### WHAT YOU NEED TO DO
Instruction for the entries that follow: retype exactly the lines from the line with "let val := if" to the line with "DIVERGED (R284). -/", both included, and omit all others.

——

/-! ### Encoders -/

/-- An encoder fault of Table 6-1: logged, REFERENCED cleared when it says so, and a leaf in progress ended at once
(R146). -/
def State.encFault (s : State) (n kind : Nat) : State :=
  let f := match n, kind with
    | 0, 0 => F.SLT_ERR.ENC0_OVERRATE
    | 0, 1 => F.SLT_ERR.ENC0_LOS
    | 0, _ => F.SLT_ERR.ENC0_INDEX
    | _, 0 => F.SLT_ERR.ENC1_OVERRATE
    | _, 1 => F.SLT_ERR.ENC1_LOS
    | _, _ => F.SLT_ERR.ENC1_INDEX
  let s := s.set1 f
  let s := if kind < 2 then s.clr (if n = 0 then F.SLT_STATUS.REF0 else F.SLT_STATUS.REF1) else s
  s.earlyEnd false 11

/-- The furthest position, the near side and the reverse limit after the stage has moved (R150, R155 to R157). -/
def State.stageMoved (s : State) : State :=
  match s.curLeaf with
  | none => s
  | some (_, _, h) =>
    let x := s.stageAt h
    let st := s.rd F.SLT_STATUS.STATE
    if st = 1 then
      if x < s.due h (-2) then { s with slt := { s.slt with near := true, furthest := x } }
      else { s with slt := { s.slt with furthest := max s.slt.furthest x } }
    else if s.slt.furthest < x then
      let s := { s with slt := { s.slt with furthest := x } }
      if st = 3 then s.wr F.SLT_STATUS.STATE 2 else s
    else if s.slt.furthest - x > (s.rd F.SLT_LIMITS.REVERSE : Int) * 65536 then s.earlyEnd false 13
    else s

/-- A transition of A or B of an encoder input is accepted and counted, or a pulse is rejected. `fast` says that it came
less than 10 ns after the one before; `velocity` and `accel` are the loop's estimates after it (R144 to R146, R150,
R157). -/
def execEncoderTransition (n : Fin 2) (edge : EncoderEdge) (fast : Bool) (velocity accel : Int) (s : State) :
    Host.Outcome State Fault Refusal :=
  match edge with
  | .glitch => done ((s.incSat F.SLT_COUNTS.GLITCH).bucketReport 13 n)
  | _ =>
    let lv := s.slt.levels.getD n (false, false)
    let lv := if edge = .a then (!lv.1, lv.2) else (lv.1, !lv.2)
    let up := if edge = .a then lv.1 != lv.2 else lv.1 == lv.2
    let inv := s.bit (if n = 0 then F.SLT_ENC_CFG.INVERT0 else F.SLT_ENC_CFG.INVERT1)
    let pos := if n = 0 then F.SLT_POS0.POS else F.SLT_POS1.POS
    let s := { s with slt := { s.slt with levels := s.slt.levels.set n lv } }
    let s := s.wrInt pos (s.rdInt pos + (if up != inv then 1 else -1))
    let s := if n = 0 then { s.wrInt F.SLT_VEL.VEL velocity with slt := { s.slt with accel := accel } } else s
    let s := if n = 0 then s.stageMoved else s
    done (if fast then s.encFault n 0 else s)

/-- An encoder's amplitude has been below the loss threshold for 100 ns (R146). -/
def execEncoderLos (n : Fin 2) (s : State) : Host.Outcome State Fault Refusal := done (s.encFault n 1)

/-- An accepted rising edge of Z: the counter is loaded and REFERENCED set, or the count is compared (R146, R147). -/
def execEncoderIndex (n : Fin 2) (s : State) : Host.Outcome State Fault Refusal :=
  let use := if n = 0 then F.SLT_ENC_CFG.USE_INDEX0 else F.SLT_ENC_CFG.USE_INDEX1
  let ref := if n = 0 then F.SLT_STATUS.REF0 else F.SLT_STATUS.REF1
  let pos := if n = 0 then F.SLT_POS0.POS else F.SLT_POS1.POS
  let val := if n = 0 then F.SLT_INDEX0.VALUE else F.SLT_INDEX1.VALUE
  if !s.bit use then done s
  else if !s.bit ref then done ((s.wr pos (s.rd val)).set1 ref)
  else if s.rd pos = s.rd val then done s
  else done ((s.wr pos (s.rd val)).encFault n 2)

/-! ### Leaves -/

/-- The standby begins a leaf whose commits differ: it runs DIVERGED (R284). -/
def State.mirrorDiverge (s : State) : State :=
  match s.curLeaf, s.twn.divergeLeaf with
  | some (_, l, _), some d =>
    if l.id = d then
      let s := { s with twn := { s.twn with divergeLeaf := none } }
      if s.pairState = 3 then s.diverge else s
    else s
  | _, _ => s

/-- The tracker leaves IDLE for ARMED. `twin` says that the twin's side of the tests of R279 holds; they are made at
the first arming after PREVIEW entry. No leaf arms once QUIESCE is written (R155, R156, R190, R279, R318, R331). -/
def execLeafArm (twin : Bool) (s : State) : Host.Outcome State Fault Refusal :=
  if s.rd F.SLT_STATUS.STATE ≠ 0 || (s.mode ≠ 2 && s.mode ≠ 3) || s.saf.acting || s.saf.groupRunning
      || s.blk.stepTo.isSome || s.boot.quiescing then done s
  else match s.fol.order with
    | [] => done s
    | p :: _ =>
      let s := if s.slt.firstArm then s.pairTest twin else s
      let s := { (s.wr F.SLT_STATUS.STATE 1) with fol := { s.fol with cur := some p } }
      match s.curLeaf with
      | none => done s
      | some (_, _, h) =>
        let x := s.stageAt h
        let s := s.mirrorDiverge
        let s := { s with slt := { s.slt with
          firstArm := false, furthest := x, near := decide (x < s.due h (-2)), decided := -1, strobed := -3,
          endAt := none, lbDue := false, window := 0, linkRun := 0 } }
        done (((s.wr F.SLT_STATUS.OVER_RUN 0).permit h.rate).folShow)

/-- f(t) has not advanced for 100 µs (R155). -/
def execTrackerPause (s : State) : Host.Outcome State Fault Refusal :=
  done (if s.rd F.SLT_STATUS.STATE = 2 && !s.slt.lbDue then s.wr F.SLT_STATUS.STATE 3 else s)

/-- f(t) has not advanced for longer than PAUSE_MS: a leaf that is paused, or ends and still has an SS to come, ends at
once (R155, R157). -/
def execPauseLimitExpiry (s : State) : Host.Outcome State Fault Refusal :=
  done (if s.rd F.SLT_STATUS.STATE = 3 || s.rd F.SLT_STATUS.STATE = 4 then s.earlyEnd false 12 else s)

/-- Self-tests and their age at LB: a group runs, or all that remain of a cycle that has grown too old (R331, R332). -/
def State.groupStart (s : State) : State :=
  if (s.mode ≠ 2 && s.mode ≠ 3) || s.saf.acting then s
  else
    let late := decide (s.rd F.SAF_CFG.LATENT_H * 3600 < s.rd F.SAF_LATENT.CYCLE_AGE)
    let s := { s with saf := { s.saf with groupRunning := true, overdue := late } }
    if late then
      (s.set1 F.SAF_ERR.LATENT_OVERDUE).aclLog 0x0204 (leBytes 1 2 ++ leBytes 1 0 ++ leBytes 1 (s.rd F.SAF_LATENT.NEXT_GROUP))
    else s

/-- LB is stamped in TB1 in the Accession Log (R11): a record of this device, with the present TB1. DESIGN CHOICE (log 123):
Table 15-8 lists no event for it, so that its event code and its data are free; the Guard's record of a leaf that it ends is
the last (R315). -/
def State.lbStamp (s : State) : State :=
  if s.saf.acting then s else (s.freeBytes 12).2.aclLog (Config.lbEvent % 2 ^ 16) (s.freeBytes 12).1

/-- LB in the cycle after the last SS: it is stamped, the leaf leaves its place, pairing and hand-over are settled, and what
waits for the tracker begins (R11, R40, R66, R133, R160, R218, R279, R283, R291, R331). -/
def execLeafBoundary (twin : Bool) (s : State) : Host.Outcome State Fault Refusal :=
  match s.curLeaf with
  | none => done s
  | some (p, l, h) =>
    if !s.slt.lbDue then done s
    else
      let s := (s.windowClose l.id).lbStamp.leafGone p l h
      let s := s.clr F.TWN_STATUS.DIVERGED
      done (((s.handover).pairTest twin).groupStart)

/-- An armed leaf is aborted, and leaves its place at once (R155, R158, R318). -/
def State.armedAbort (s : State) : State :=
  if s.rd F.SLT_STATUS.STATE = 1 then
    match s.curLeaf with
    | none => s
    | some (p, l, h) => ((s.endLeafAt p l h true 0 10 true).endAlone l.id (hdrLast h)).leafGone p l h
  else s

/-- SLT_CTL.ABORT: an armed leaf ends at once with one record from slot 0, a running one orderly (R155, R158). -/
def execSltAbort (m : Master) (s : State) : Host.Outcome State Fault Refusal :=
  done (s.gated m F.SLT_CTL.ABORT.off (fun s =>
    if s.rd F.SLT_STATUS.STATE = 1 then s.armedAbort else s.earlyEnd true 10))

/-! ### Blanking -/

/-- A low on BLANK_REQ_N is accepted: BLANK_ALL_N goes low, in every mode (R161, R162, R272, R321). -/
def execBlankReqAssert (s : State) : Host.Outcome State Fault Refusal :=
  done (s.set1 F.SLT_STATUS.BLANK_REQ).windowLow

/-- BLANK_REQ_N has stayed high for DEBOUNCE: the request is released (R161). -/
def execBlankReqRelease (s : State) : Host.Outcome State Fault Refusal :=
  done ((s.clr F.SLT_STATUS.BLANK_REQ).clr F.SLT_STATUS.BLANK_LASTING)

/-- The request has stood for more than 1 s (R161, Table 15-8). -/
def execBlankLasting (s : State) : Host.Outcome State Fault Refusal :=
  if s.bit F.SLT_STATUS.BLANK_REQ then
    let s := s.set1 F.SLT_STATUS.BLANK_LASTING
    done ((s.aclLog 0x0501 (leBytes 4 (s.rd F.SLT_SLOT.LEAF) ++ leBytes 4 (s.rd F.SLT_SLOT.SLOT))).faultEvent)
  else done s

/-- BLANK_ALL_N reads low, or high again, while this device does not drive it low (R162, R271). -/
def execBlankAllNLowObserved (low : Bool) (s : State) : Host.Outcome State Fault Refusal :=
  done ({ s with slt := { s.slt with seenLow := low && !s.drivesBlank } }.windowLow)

——

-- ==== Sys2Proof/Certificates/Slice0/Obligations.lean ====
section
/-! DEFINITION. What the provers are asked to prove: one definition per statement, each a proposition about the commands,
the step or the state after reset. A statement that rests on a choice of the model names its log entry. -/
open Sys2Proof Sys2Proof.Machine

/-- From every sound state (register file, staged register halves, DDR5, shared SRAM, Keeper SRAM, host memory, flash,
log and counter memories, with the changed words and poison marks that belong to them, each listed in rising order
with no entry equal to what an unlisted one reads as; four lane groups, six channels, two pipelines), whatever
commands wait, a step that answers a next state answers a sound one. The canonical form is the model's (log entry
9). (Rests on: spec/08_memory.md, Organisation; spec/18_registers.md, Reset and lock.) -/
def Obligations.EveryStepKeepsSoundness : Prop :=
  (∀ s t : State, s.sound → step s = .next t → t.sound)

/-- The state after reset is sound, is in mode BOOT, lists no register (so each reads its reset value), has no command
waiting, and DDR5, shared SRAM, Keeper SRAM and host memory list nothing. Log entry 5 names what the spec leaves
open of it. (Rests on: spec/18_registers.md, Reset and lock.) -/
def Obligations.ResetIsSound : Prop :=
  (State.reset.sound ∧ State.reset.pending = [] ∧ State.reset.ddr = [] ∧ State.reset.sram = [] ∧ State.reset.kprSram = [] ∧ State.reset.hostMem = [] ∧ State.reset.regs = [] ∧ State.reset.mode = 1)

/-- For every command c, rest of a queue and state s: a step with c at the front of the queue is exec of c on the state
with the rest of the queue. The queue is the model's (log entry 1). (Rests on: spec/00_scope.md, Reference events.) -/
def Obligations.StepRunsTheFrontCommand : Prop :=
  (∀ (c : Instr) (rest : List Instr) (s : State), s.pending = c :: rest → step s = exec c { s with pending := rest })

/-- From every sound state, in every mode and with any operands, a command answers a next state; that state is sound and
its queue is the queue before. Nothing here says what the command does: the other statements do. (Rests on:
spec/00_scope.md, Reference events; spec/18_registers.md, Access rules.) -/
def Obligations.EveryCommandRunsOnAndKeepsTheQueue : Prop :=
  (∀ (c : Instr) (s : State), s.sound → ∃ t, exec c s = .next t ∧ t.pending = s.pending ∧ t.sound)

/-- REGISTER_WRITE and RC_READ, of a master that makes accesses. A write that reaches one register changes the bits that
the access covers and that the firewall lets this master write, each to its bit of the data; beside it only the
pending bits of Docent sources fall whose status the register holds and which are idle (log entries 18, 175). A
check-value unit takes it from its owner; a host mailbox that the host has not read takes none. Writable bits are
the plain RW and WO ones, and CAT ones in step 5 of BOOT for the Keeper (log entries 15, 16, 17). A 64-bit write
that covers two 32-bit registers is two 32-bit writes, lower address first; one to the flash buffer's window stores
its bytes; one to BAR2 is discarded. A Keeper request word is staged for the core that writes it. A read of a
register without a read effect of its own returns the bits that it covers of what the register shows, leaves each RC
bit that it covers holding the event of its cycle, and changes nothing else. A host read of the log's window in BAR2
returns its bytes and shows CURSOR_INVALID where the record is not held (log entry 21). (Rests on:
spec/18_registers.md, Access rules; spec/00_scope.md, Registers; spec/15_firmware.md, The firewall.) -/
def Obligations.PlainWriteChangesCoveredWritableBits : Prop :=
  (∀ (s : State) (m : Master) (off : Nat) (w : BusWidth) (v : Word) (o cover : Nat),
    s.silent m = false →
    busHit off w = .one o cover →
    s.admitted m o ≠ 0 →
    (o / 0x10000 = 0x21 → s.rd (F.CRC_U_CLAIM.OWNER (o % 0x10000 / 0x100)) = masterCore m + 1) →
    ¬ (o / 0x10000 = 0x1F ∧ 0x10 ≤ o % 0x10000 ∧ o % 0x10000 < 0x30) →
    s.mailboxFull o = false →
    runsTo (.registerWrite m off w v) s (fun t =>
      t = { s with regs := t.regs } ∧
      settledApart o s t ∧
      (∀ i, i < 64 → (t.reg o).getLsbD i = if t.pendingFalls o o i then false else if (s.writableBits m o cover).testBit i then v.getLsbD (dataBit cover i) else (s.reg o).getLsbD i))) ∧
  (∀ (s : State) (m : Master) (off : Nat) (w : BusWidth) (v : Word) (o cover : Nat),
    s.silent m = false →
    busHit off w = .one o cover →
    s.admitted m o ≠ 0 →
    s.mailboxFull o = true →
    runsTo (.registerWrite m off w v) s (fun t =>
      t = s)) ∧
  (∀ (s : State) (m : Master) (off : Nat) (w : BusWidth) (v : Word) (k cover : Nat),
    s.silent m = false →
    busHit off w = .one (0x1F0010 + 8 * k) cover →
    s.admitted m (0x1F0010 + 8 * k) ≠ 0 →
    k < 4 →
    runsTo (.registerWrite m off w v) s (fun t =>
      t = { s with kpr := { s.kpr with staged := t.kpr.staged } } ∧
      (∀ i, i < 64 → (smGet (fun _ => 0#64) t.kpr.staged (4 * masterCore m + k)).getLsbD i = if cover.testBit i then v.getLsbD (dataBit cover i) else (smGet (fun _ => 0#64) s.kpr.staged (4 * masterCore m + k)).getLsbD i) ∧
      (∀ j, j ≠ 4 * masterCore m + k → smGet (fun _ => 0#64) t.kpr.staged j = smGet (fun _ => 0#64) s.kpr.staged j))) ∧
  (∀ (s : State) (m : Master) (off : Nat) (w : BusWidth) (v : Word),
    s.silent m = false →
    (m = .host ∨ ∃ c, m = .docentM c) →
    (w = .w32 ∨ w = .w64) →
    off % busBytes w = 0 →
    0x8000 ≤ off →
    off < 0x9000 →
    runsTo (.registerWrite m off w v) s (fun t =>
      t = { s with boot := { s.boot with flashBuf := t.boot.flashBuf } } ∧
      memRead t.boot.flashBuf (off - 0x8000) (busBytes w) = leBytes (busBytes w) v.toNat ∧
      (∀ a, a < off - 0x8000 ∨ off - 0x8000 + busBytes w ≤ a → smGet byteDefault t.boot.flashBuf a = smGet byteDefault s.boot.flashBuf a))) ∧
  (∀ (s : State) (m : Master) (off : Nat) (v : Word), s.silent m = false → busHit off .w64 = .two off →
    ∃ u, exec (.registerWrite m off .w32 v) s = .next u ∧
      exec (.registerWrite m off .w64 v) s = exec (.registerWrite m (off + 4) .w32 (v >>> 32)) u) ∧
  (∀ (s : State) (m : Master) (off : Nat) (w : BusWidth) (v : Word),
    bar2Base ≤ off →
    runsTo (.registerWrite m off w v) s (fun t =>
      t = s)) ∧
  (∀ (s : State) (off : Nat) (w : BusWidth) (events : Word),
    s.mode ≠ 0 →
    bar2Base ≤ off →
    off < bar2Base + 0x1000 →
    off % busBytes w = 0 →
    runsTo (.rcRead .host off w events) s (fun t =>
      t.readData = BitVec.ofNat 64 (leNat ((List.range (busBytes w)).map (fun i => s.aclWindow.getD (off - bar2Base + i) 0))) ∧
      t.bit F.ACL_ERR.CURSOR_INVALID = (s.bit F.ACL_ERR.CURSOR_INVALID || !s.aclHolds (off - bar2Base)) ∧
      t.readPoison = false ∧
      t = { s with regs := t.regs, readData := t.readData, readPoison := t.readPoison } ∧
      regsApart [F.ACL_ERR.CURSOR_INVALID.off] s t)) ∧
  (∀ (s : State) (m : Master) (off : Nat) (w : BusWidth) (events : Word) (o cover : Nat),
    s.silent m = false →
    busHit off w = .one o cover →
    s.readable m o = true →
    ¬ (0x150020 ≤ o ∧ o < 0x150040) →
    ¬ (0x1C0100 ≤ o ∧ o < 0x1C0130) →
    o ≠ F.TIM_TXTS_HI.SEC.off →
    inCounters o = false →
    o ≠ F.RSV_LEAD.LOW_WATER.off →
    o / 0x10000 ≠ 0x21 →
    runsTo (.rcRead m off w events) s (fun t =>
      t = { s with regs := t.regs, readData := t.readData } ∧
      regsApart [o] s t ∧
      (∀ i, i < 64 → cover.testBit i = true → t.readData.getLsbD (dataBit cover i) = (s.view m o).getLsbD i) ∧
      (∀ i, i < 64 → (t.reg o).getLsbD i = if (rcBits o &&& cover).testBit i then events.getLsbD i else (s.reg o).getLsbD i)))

——

### WRITTEN SOLUTION
  let val := if n = 0 then F.SLT_INDEX0.VALUE else F.SLT_INDEX1.VALUE
  if !s.bit use then done s
  else if !s.bit ref then done ((s.wr pos (s.rd val)).set1 ref)
  else if s.rd pos = s.rd val then done s
  else done ((s.wr pos (s.rd val)).encFault n 2)

/-! ### Leaves -/

/-- The standby begins a leaf whose commits differ: it runs DIVERGED (R284). -/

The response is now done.